** ENTRIES SUPPLIED **
--*--

-- ==== Sys2Proof/Machine/Thermal.lean ====
section
/-! DEFINITION. Thermal management: samples, cross-check and substitutes, the throttle, the shutdown level (R570 to R586). -/

namespace Sys2Proof.Machine

def setTherm (f : ThermSt → ThermSt) (s : State) : State := { s with therm := f s.therm }

def sensorOf (s : State) (i : Nat) : SensorSt := s.therm.sensors.getD i {}

def setSensor (i : Nat) (f : SensorSt → SensorSt) (s : State) : State :=
  setTherm (fun t => { t with sensors := lmod t.sensors i f }) s

/-! ## Sensors (R570 to R577) -/

/-- Whether a sensor is in service. -/
def sensorIn (s : State) (i : Nat) : Bool := inService (ownState s (uSensor i))

/-- A working sensor: in service, not broken, with a sample. -/
def sensorWorks (s : State) (i : Nat) : Bool := sensorIn s i && !(sensorOf s i).broken && (sensorOf s i).valid

/-- The sensors of a sensor's class. -/
def sensorClass (i : Nat) : List Nat :=
  if i < 24 then List.range 24 else if i < 56 then (List.range 32).map (fun c => 24 + c) else (List.range 4).map (fun h => 56 + h)

/-- The neighbors of an on-die sensor on the grid of 4 rows and 6 columns (R573). -/
def sensorNeighbors (i : Nat) : List Nat :=
  (List.range 24).filter (fun j => j != i && Nat.ble (j / 6) (i / 6 + 1) && Nat.ble (i / 6) (j / 6 + 1) &&
    Nat.ble (j % 6) (i % 6 + 1) && Nat.ble (i % 6) (j % 6 + 1))

/-- A reading as a signed number of 1/8 °C. -/
def readingOf (s : State) (i : Nat) : Int := (sensorOf s i).reading.toInt

/-- The neighbor median M of on-die sensor i, none without a working neighbor (R573). -/
def neighborMedian (s : State) (i : Nat) : Option Int :=
  let v := (((sensorNeighbors i).filter (sensorWorks s)).map (readingOf s)).mergeSort (fun a b => decide (a ≤ b))
  v[v.length / 2]?

/-- The hottest working reading of a class (R575). -/
def hottestOf (s : State) (l : List Nat) : Option Int :=
  ((l.filter (sensorWorks s)).map (readingOf s)).foldl (fun a v => match a with
    | none => some v
    | some b => some (max b v)) none

/-- The substitute of a broken or Bypassed sensor (R575). -/
def substituteOf (s : State) (i : Nat) : Option Int :=
  if i < 24 then (neighborMedian s i).orElse (fun _ => hottestOf s (List.range 24)) else hottestOf s (sensorClass i)

/-- A sensor found broken (R576). -/
def sensorBreaks (i : Nat) (median : Int) (s : State) : State :=
  let r := readingOf s i
  let s := setTherm (fun t => { t with fBroken := true }) (setSensor i (fun x => { x with broken := true }) s)
  let s := setUnit (uSensor i) .degraded 10 false s
  event { code := 0x0506, unit := uSensor i, p0 := (r.emod (2 ^ 64)).toNat, p1 := (median.emod (2 ^ 64)).toNat } s

/-- The factory offset of an on-die sensor (R528). -/
def factoryOffset (s : State) (i : Nat) : Int :=
  match ringPayload s.sb.cells 0x20 0 with
  | some p => (BitVec.ofNat 16 (field p (10 + 2 * i) 2)).toInt
  | none => 0

/-- The offset injection point 0x000F adds, in 1/8 °C. -/
def injectedOffset (s : State) (i : Nat) : Int :=
  match activePoint s 0x000F (uSensor i) with
  | some a => 8 * (BitVec.ofNat 8 a.mask.toNat).toInt
  | none => 0

/-- One reading taken; a point armed on the sensor starts with its first sample. -/
def takeReading (i : Nat) (v : BitVec 16) (s : State) : State :=
  if !unitPresent s (uSensor i) then s
  else
    let s := if isArmed s 0x000F (uSensor i) then fireStart 0x000F (uSensor i) s else s
    let off := (if i < 24 then factoryOffset s i else 0) + injectedOffset s i
    setSensor i (fun x => { x with reading := BitVec.ofInt 16 (v.toInt + off), valid := true }) s

/-- The cross-check of the on-die sensors, all judged on one sample (R574). -/
def crossCheck (s : State) : State :=
  let judged := (List.range 24).filterMap (fun i =>
    let n := (sensorNeighbors i).filter (sensorWorks s)
    if sensorWorks s i ∧ 2 ≤ n.length then (neighborMedian s i).map (fun m => (i, m, decide (80 < (readingOf s i - m).natAbs))) else none)
  judged.foldl (fun s j =>
    let run := if j.2.2 then (sensorOf s j.1).devRun + 1 else 0
    let s := setSensor j.1 (fun x => { x with devRun := run }) s
    if 3 ≤ run then sensorBreaks j.1 j.2.1 s else s) s

/-- Working values: readings, or substitutes (R571, R575). -/
def workValues (s : State) : State :=
  let sub := fun i => if (sensorOf s i).broken || ownState s (uSensor i) == .bypassed then substituteOf s i else none
  let vals := (List.range 60).map (fun i => (i, sub i))
  vals.foldl (fun s e => setSensor e.1 (fun x => match e.2 with
    | some v => { x with working := BitVec.ofInt 16 v, subst := true }
    | none => { x with working := x.reading, subst := false }) s) s

/-- The effective value of a sensor (R570, R571). -/
def effectiveOf (s : State) (i : Nat) : Int := (sensorOf s i).working.toInt + (if i < 24 then 0 else 80)

/-- TG with its sensor, the first of the hottest; none with no sensor sampled. -/
def hottest (s : State) : Option (Nat × Int) :=
  ((List.range 60).filter (fun i => sensorIn s i && (sensorOf s i).valid)).foldl (fun a i => match a with
    | none => some (i, effectiveOf s i)
    | some (j, v) => if v < effectiveOf s i then some (i, effectiveOf s i) else some (j, v)) none

/-! ## The throttle (R578, R579, R581, R584) -/

/-- N in 1/8 °C. -/
def noticeLevel (s : State) : Int := 8 * (s.therm.notice.toNat : Int)

/-- TG as a signed number. -/
def tgNow (s : State) : Int := s.therm.tg.toInt

/-- The thermal DevLoad contributor (R61). -/
def setThermLoad (l : Nat) (s : State) : State := { s with write := { s.write with lvlTherm := BitVec.ofNat 2 l } }

/-- The thermal contributor judged on TG: Moderate from N on, left at 3 °C below N, whatever the throttle state (R61, R63). Severe comes with
THERMAL_HALF_GRACE. -/
def judgeThermLoad (s : State) : State :=
  if tgNow s ≤ noticeLevel s - 24 then setThermLoad 0 s
  else if noticeLevel s ≤ tgNow s ∧ s.write.lvlTherm = 0 then setThermLoad 2 s
  else s

/-- The throttle judged on TG; `tick` marks a 1 ms sample, which moves THERMCAP and the grace time. -/
def judgeThrottle (tick : Bool) (s : State) : State :=
  let n := noticeLevel s
  let tg := tgNow s
  let cap := s.tt.thermCap.toNat
  let cap' := if n ≤ tg then cap - 8 else if tg < n - 24 then min 64 (cap + 2) else cap
  let s := if tick then { s with tt := { s.tt with thermCap := BitVec.ofNat 7 cap' } } else s
  let s := setTherm (fun t => { t with graceMs := if n ≤ tg then (if tick then t.graceMs + 1 else t.graceMs) else 0 }) s
  let s := judgeThermLoad s
  match s.therm.throttle with
  | .none =>
    if n ≤ tg then
      event { code := 0x0504, unit := uSensor s.therm.tgSensor.toNat, p0 := s.therm.tg.toNat }
        (setTherm (fun t => { t with throttle := .notice, fNotice := true }) s)
    else s
  | .notice => if tg < n - 24 then setTherm (fun t => { t with throttle := .none }) s else s
  | .brake => s
  | .shutdown => s

/-- A sensor at the shutdown level in 3 samples in a row: the shutdown path with cause 2 (R581, R583). -/
def judgeShutdown (i : Nat) (s : State) : State :=
  let hot := sensorIn s i && (sensorOf s i).valid && decide (960 ≤ effectiveOf s i)
  let run := if hot then (sensorOf s i).hotRun + 1 else 0
  let s := setSensor i (fun x => { x with hotRun := run }) s
  if run < 3 ∨ s.therm.throttle = .shutdown then s
  else
    let r : ShutRec := { sensor := BitVec.ofNat 8 i, temp := BitVec.ofInt 16 (effectiveOf s i), ftime := s.time.ftime
                         hours := s.start.lifeHours, pcycle := s.start.pcycle }
    match s.power.seq with
    | .on => powerOff 2 (setTherm (fun t => { t with throttle := .shutdown, record := some r }) s)
    | .off => s
    | _ => powerOff 2 (setTherm (fun t => { t with throttle := .shutdown }) s)

/-- A sample judged: values, TG, throttle, shutdown level of the sensors it covers. -/
def judgeSample (tick : Bool) (covers : List Nat) (s : State) : State :=
  let s := workValues s
  let s := match hottest s with
    | some (i, v) => setTherm (fun t => { t with tg := BitVec.ofInt 16 v, tgSensor := BitVec.ofNat 6 i }) s
    | none => s
  covers.foldl (fun s i => judgeShutdown i s) (judgeThrottle tick s)

/-- A thermal alert: an immediate sample of the stack (R256, R570). -/
def alertSample (ch : Nat) (v : BitVec 16) (s : State) : State :=
  if !domainOn s 0 then s else judgeSample false [24 + ch] (takeReading (24 + ch) v s)

/-- The alerts that armed points 0x0017 bring with this sample. -/
def injectedAlerts (s : State) : State :=
  (s.evt.armed.filter (fun a => a.point.toNat == 0x0017 && !a.active)).foldl (fun s a =>
    alertSample (uIndex a.unit.toNat / 16) (BitVec.ofInt 16 (8 * (BitVec.ofNat 8 a.mask.toNat).toInt)) (fire 0x0017 a.unit.toNat s)) s

/-! ## The rows -/

/-- THERMAL_SAMPLE: the 1 ms sample of every sensor; `none` is a sensor without a valid reading (R570, R572). -/
def execThermalSample (readings : List (Option (BitVec 16))) (s : State) : Res :=
  let s := begin s
  if !domainOn s 0 then ran s
  else
    let s := (List.range 60).foldl (fun s i => match readings.getD i none with
      | some v => takeReading i v s
      | none => s) s
    ran (injectedAlerts (judgeSample true (List.range 60) (crossCheck s)))

/-- THERM_ALERT (R254, R256). -/
def execThermAlert (ch : Fin 32) (h : FrameHdr) (payload : BitVec 128) (s : State) : Res :=
  onEvent ch h payload (fun s => alertSample ch (BitVec.ofNat 16 (payParam payload)) s) s

/-- THERMAL_HALF_GRACE: the thermal contributor becomes Severe (R61). -/
def execThermalHalfGrace (s : State) : Res :=
  let s := begin s
  ran (if (s.therm.throttle = .notice ∨ s.therm.throttle = .brake) ∧ noticeLevel s ≤ tgNow s then setThermLoad 3 s else s)

/-- THERMAL_GRACE_EXPIRY: the throttle enters Brake (R578, R580). -/
def execThermalGraceExpiry (s : State) : Res :=
  let s := begin s
  if s.therm.throttle ≠ .notice ∨ tgNow s < noticeLevel s then ran s
  else
    ran (event { code := 0x0505, unit := uSensor s.therm.tgSensor.toNat, p0 := s.therm.tg.toNat }
      (setTherm (fun t => { t with throttle := .brake, bf := 8, fBrake := true }) s))

/-- BRAKE_FRACTION_STEP: every 10 ms in Brake (R578, R580). -/
def execBrakeFractionStep (s : State) : Res :=
  let s := begin s
  if s.therm.throttle ≠ .brake then ran s
  else
    let b := s.therm.bf.toNat
    let b' := if noticeLevel s ≤ tgNow s then max 2 (b - 1) else b + 1
    if b' < 16 then ran (setTherm (fun t => { t with bf := BitVec.ofNat 5 b' }) s)
    else
      let cool := decide (tgNow s < noticeLevel s - 24)
      if cool then ran (setThermLoad 0 (setTherm (fun t => { t with bf := 16, throttle := .none }) s))
      else
        ran (event { code := 0x0504, unit := uSensor s.therm.tgSensor.toNat, p0 := s.therm.tg.toNat }
          (setTherm (fun t => { t with bf := 16, throttle := .notice, fNotice := true }) s))

/-- SENSOR_READING_TIMEOUT: a media or HBM sensor without a valid reading for 16 ms (R575). -/
def execSensorReadingTimeout (i : Fin 64) (s : State) : Res :=
  let s := begin s
  if i.val < 24 ∨ 60 ≤ i.val ∨ !domainOn s 0 ∨ !sensorIn s i ∨ (sensorOf s i).broken then ran s
  else
    let s := setSensor i (fun x => { x with broken := true }) s
    ran (sensorBreaks i ((substituteOf s i).getD 0) s)

end Sys2Proof.Machine
end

--*--

** DESCRIPTION OF THE TASK **
Select from the material above each line in which the string "sensorNeighbors" appears, and list those lines.

** ANSWER **
def sensorNeighbors (i : Nat) : List Nat :=
  let v := (((sensorNeighbors i).filter (sensorWorks s)).map (readingOf s)).mergeSort (fun a b => decide (a ≤ b))
    let n := (sensorNeighbors i).filter (sensorWorks s)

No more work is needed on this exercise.